“O’Keeffe! Explores the emotional landscape behind iconic paintings | Arts


“O’Keeffe! Explores the complex relationship between the painter and her photographer husband, Alfred Stieglitz, and “the conversation they had with their art,” McDermott said. O’Keeffe’s bond with Stieglitz, a quarter of a century his senior, was complicated from the start, “but what never changed was that they had great faith in each other’s work. She also influenced him. There was a back and forth. ”

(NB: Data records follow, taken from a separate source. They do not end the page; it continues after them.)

/-- The unmapped aligned offsets are the gaps of R104 and of the register map (R39, R47, R55, R57, R58). -/
def Obligations.UnmappedOffsets : Prop :=
  ∀ off, off < 2 ^ 19 → off % 4 = 0 →
    (locate off = none ↔ ∃ g ∈ [(0x02C, 0x0FF), (0x11C, 0x11F), (0x164, 0x1FF), (0x238, 0x23F), (0x250, 0x27F),
      (0x2C0, 0xFFFF), (0x18000, 0x1FFFF), (0x38000, 0x3FFFF), (0x4C000, 0x4FFFF)], g.1 ≤ off ∧ off ≤ g.2)

/-- A legal value written to a configuration register is stored, and read back (but for the reserved bits of `SP_CTRL`);
a rebuild register sets its own dirty flag, also when the value is unchanged (R32, R40 to R54). The two transactions
follow each other in the schedule (the model's form, log 1). -/
def Obligations.ConfigWriteReadsBack : Prop :=
  ∀ s off r v rest, locate off.toNat = some (.reg r) → off.toNat % 4 = 0 → regAccess r = .cfg → legalValue r v = true →
    s.schedule = .write off v :: .read off :: rest →
    ∃ u t, step s = .next u ∧ step u = .next t ∧ t.rdata = (if r = .spCtrl then v &&& 0x3 else v) ∧
      SameError s t ∧ SameDone s t ∧ t.mem = s.mem ∧ t.irqEn = s.irqEn ∧ t.schedule = rest ∧
      t.dm.withoutShadows = s.dm.withoutShadows ∧ t.sp.withoutShadows = s.sp.withoutShadows ∧
      t.dm.resetPend = s.dm.resetPend ∧ t.sp.resetPend = s.sp.resetPend ∧
      t.dm.dirtyMod = (s.dm.dirtyMod || decide (r = .dmMod)) ∧ t.dm.dirtyFs = (s.dm.dirtyFs || decide (r = .dmFs)) ∧
      t.dm.dirtyTau = (s.dm.dirtyTau || decide (r = .dmTau)) ∧ t.sp.dirtyN = (s.sp.dirtyN || decide (r = .spN)) ∧
      t.sp.dirtyWin = (s.sp.dirtyWin || decide (r = .spWin)) ∧
      ∀ q, q ≠ r → q ≠ .dmPend → q ≠ .spPend → readReg t q = readReg s q

/-- A word written to a RAM window the HOST may write, its engine idle, is read back, and every other byte is as before
(R104, R107, R117); so is a word written to `SP_CORR`, SPEC idle, whatever its value, and nothing else changes (R56). The
two transactions follow each other in the schedule (the model's form, log 1). -/
def Obligations.RamWriteReadsBack : Prop :=
  (∀ s off w a e v rest, locate off.toNat = some (.ram w a) → off.toNat % 4 = 0 → ramAccess w = .rwGated e →
    s.busy e = false → s.schedule = .write off v :: .read off :: rest →
    ∃ u t, step s = .next u ∧ step u = .next t ∧ t.rdata = v ∧ SameError s t ∧
      SameRamWhere (fun b => b < off.toNat ∨ off.toNat + 4 ≤ b) s t ∧
      t.dm = s.dm ∧ t.sp = s.sp ∧ SameDone s t ∧ t.irqEn = s.irqEn ∧ t.schedule = rest) ∧
  (∀ s v rest, s.sp.pending = none → s.schedule = .write 0x220 v :: .read 0x220 :: rest →
    ∃ u t, step s = .next u ∧ step u = .next t ∧ t.rdata = v ∧ t.sp = { s.sp with corr := v } ∧
      t.dm = s.dm ∧ t.mem = s.mem ∧ SameDone s t ∧ SameError s t ∧ t.irqEn = s.irqEn ∧ t.schedule = rest)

Isolating and pursuing her own independent artistic vision – not something shaped by her art teachers or outside forces – was important enough to O’Keeffe that she destroyed many of her early works to distance herself from influences that did not weren’t his, McDermott said.

“She had painted herself in a corner,” McDermott said. “The biggest obstacle she had to overcome in her twenties was when she realized that everything she painted was dictated to her by her teachers or other artists.

“The play begins with her assessment of her work at that point – and she can’t see it.”

Starting over meant working in black and white, stripping away everything that didn’t resonate and finally returning to the world of color, which became a quality that distinguished his work.

“You’re talking about a life that spanned 98 years, so his outlook changed over time,” the playwright said. Even in the days of World War I, when women were still struggling to be recognized as artists, “she could at least say what she wanted with her paintings.”